▶ What the task requires
Wherever a line in the records below contains "accTeam", copy that line.

▶ Records contained in a dataset
/-- Whether an access must wait for another one of its thread. -/
def State.accBlocked (s : State) (o : Op) (x : Acc) : Bool := s.bytesBlocked o x || s.orderBlocked o x

/-- The byte that the thread's own latest pending store puts at a place, if any (R168); none in the configuration window, where
stores are ignored (R6). -/
def State.forwarded (s : State) (o : Op) (lane : Nat) (l : Loc) : Option Byte :=
  if l.isWindow then none
  else s.ops.foldl
    (fun r q =>
      if q.group == o.group && decide (q.id < o.id) && q.kind.isStore then
        q.accs.foldl
          (fun r y => if y.lane == lane && overlap l 1 y.loc y.len then y.data[l.off - y.loc.off]? else r) r
      else r) none

/-- Bytes at a place, under the thread's own pending stores. -/
def State.forwardOver (s : State) (o : Op) (lane : Nat) (l : Loc) (bs : List Byte) : List Byte :=
  ((List.range bs.length).zip bs).map fun e => (s.forwarded o lane (l.plus e.1)).getD e.2

/-- The team that an access acts for: its lane's, while the lane is live. -/
def State.accTeam (s : State) (o : Op) (x : Acc) : Nat :=
  (((s.group? o.group).bind fun g => g.thread? x.lane).map (·.team)).getD o.team

/-- The context that an operation's accesses belong to (R330). -/
def State.whoCtx (s : State) (o : Op) : Nat × Nat := ((s.whoTeam o.core o.team).part, (s.whoTeam o.core o.team).ctx)

/-- One more lane of the same operation meets the same fault: the record gives the address of the lowest (R340, R343). -/
def LateFault.merge (y f : LateFault) : LateFault :=
  { y with fmask := y.fmask ||| f.fmask, faddr := if f.fmask.toNat < (y.fmask &&& (0 - y.fmask)).toNat then f.faddr else y.faddr }

/-- A fault after issue of one access (R340): it is performed no more. -/
def State.raiseLate (s : State) (o : Op) (x : Acc) (cause : Nat) : State :=
  let f : LateFault := ⟨o.group, s.accTeam o x, cause, o.active, 1 <<< x.lane, x.va, o.waddr, o.id⟩
  let s1 := s.dropAcc o.id x.n
  let same (y : LateFault) : Bool := y.group == f.group && y.op == f.op && y.cause == f.cause
  { s1 with
      lateFaults :=
        if s1.lateFaults.any same then s1.lateFaults.map fun y => if same y then y.merge f else y
        else s1.lateFaults ++ [f] }

/-- What an access to a place meets before it is performed: it waits, or its team is terminated (R158, R330, R351). -/
inductive Meet where
  | ok
  | wait
  | dies (cause : Nat)
  deriving DecidableEq, Repr

/-- Whether an operation was issued before a host port came back from a discard: its accesses over the port fault (R330). -/
def State.issuedBeforeReturn (s : State) (id key : Nat) : Bool :=
  match (portOfKey key).bind s.port? with
  | none => false
  | some p => decide (id < p.lostBelow)

/-- What a lost-line mark makes of a read (R351). -/
def State.meetsMark (s : State) (key n : Nat) : Meet :=
  match s.lostAt key n with
  | some c => .dies c
  | none => .ok

/-- `id` is the access's operation; `reads` says whether the access reads any byte (R351). -/
def State.meets (s : State) (id : Nat) (l : Loc) (n : Nat) (reads : Bool) : Meet :=
  match l with
  | .mem key =>
    if inWindow key then .ok
    else if s.issuedBeforeReturn id key then .dies Cause.hostLineLost
    else
      match s.portBlock key with
      | some (.lost c) => .dies c
      | some _ => .wait
      | none => if reads then s.meetsMark key n else .ok
  | _ => if s.placeBad l n then .dies Cause.uncorrectable else .ok

/-! ## Mixed sizes (R152) -/

/-- Whether access `x` of `o` and access `y` of `q` overlap in mixed size: global bytes in common, other sizes, other threads.
Both are outstanding, so that neither happens before the other. -/
def mixes (o : Op) (x : Acc) (q : Op) (y : Acc) : Bool :=
  (match x.loc with | .mem key => !inWindow key | _ => false) && overlap x.loc x.len y.loc y.len && x.len != y.len &&
    !(q.group == o.group && y.lane == x.lane)

/-- Whether an outstanding store overlaps an access in mixed size. -/
def State.mixed (s : State) (o : Op) (x : Acc) : Bool := s.ops.any fun q => q.kind.isStore && q.accs.any (mixes o x q)

/-- The byte that a load gives where mixed-size stores to it are outstanding: what it holds, or one of their values. -/
def State.mixByte (s : State) (o : Op) (x : Acc) (l : Loc) (b : Byte) : Byte :=
  s.ops.foldl
    (fun b q =>
      if q.kind.isStore then
        q.accs.foldl
          (fun b y =>
            if mixes o x q y && overlap l 1 y.loc y.len && Config.mixedPick s.fresh l.off then y.data.getD (l.off - y.loc.off) b
            else b) b
      else b) b

/-- A load under outstanding mixed-size stores (R152). -/
def State.mixLoad (s : State) (o : Op) (x : Acc) (bs : List Byte) : State × List Byte :=
  if s.mixed o x then
    ({ s with fresh := s.fresh + 1 }, ((List.range bs.length).zip bs).map fun e => s.mixByte o x (x.loc.plus e.1) e.2)
  else (s, bs)

/-- Of two mixed-size writes the later one to be performed may leave a common byte as the other wrote it (R152): the
outstanding stores' data follow `bs`, written by access `x`, at the bytes picked. -/
def State.mixStore (s : State) (o : Op) (x : Acc) (bs : List Byte) : State :=
  if s.mixed o x then
    { s with
        fresh := s.fresh + 1
        ops := s.ops.map fun q =>
          if q.kind.isStore then
            { q with accs := q.accs.map fun y =>
                if mixes o x q y then
                  { y with data := ((List.range y.data.length).zip y.data).map fun e =>
                      if overlap (y.loc.plus e.1) 1 x.loc x.len && Config.mixedPick s.fresh (y.loc.off + e.1) then
                        bs.getD (y.loc.off + e.1 - x.loc.off) e.2
                      else e.2 }
                else y }
          else q }
  else s

/-- Who makes an access of global memory: the path, with a thread's group and lane, or with 0 and a host's port, and the number
of its operation. -/
structure Maker where
  path  : Path
  group : Nat
  lane  : Nat
  op    : Nat
  deriving DecidableEq, Repr

/-- The maker of lane `i`'s access of an operation. -/
def Op.maker (o : Op) (i : Nat) : Maker := ⟨o.path, o.group, i, o.id⟩

/-- The maker of an engine command that is performed for its group as a whole. -/
def Op.engine (o : Op) : Maker := o.maker ((lowLane o.active).getD 0)

/-- How many of the writes performed come before an access by the acquires of its maker. -/
def State.seenPast (s : State) (m : Maker) : Nat :=
  ((s.acquires.find? fun a => a.group == m.group && a.path == m.path && a.lanes.getLsbD m.lane && decide (a.op ≤ m.op)).map
    (·.n)).getD 0

/-- Whether `n` bytes at `key` that `m` accesses and a write that has been performed overlap in mixed size: bytes in common,
other sizes, another thread or another path, and no order between the two. -/
def State.mixesPast (s : State) (m : Maker) (key n : Nat) (e : PastWrite) : Bool :=
  decide (e.key < key + n) && decide (key < e.key + e.old.length) && e.old.length != n &&
    !(e.path == m.path && e.group == m.group && e.lane == m.lane) && decide (s.seenPast m ≤ e.n)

▶ Task result
def State.accTeam (s : State) (o : Op) (x : Acc) : Nat :=
  let f : LateFault := ⟨o.group, s.accTeam o x, cause, o.active, 1 <<< x.lane, x.va, o.waddr, o.id⟩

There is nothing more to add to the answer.